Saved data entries

theorem execDestroyContext_keeps {s0 : State} (r : RingId) (s : State) (hs : Keeps s0 s) : OutcomeKeeps s0 (execDestroyContext r s) := by
  unfold execDestroyContext
  repeat' first
    | with_reducible first
        | assumption | apply OutcomeKeeps_next | apply withCommand_keeps | apply reject_keeps | apply stopStreams_keeps | apply State.modCtx_keeps
        | apply ite_keeps | apply State.tile_keeps (s0 := s0)
    | dsimp only | split | intro _

theorem unbind_keeps {s0 : State} (c : Ctx) (recv : Bool) (s : State) (hs : Keeps s0 s) : Keeps s0 (unbind c recv s) := by
  unfold unbind
  repeat' first
    | with_reducible first
        | assumption | apply forAll_keeps | apply State.modTile_keeps | apply And.intro | apply Keeps.hbm (s0 := s0) | apply Keeps.hostMem (s0 := s0)
        | apply Keeps.tiles (s0 := s0) | apply Keeps.sec | apply Keeps.boot | apply Keeps.pending | apply Keeps.fresh
        | apply State.tile_keeps (s0 := s0) | apply Tile.memOk.store | apply ite_keeps
    | dsimp only | simp only [Keeps_mk] | simp only [Tile.memOk_mk] | split | intro _

theorem Tile.unmap_keeps (x : Tile) (n : Nat) (c : Ctx) (hx : x.memOk) : (Tile.unmap x n c).memOk := by
  unfold Tile.unmap
  repeat' first
    | with_reducible first
        | assumption | apply And.intro | apply Keeps.hbm (s0 := s0) | apply Keeps.hostMem (s0 := s0) | apply Keeps.tiles (s0 := s0) | apply Keeps.sec
        | apply Keeps.boot | apply Keeps.pending | apply Keeps.fresh | apply State.tile_keeps (s0 := s0) | apply Tile.memOk.store | apply ite_keeps
    | dsimp only | simp only [Keeps_mk] | simp only [Tile.memOk_mk] | split | intro _

theorem removeContext_keeps {s0 : State} (n : Nat) (c : Ctx) (s : State) (hs : Keeps s0 s) : Keeps s0 (removeContext n c s) := by
  unfold removeContext
  repeat' first
    | with_reducible first
        | assumption | apply forAll_keeps | apply State.modTile_keeps | apply Tile.unmap_keeps | apply And.intro | apply Keeps.hbm (s0 := s0)
        | apply Keeps.hostMem (s0 := s0) | apply Keeps.tiles (s0 := s0) | apply Keeps.sec | apply Keeps.boot | apply Keeps.pending
        | apply Keeps.fresh | apply State.tile_keeps (s0 := s0) | apply Tile.memOk.store | apply ite_keeps
    | dsimp only | simp only [Keeps_mk] | simp only [Tile.memOk_mk] | split | intro _

/-! ### Machine/Schedule.lean -/

theorem modTask_keeps {s0 : State} (g i : Nat) (f : Task → Task) (s : State) (hs : Keeps s0 s) : Keeps s0 (modTask g i f s) := by
  unfold modTask
  repeat' first
    | with_reducible first
        | assumption | apply State.modGraph_keeps | apply ite_keeps | apply State.tile_keeps (s0 := s0)
    | dsimp only | split | intro _

theorem failGraph_keeps {s0 : State} (g i n fc : Nat) (s : State) (hs : Keeps s0 s) : Keeps s0 (failGraph g i n fc s) := by
  unfold failGraph
  repeat' first
    | with_reducible first
        | assumption | apply State.modGraph_keeps | apply postEvent_keeps | apply And.intro | apply Keeps.hbm (s0 := s0)
        | apply Keeps.hostMem (s0 := s0) | apply Keeps.tiles (s0 := s0) | apply Keeps.sec | apply Keeps.boot | apply Keeps.pending
        | apply Keeps.fresh | apply State.tile_keeps (s0 := s0) | apply Tile.memOk.store | apply ite_keeps
    | dsimp only | simp only [Keeps_mk] | simp only [Tile.memOk_mk] | split | intro _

REQUIREMENT
Among the records above, a stretch begins at the line containing "unfold unbind" and ends at the line containing "assumption | apply And.intro". Restate that stretch word for word, and nothing else.

RESULT FOR THIS EXERCISE
  unfold unbind
  repeat' first
    | with_reducible first
        | assumption | apply forAll_keeps | apply State.modTile_keeps | apply And.intro | apply Keeps.hbm (s0 := s0) | apply Keeps.hostMem (s0 := s0)
        | apply Keeps.tiles (s0 := s0) | apply Keeps.sec | apply Keeps.boot | apply Keeps.pending | apply Keeps.fresh
        | apply State.tile_keeps (s0 := s0) | apply Tile.memOk.store | apply ite_keeps
    | dsimp only | simp only [Keeps_mk] | simp only [Tile.memOk_mk] | split | intro _

theorem Tile.unmap_keeps (x : Tile) (n : Nat) (c : Ctx) (hx : x.memOk) : (Tile.unmap x n c).memOk := by
  unfold Tile.unmap
  repeat' first
    | with_reducible first
        | assumption | apply And.intro | apply Keeps.hbm (s0 := s0) | apply Keeps.hostMem (s0 := s0) | apply Keeps.tiles (s0 := s0) | apply Keeps.sec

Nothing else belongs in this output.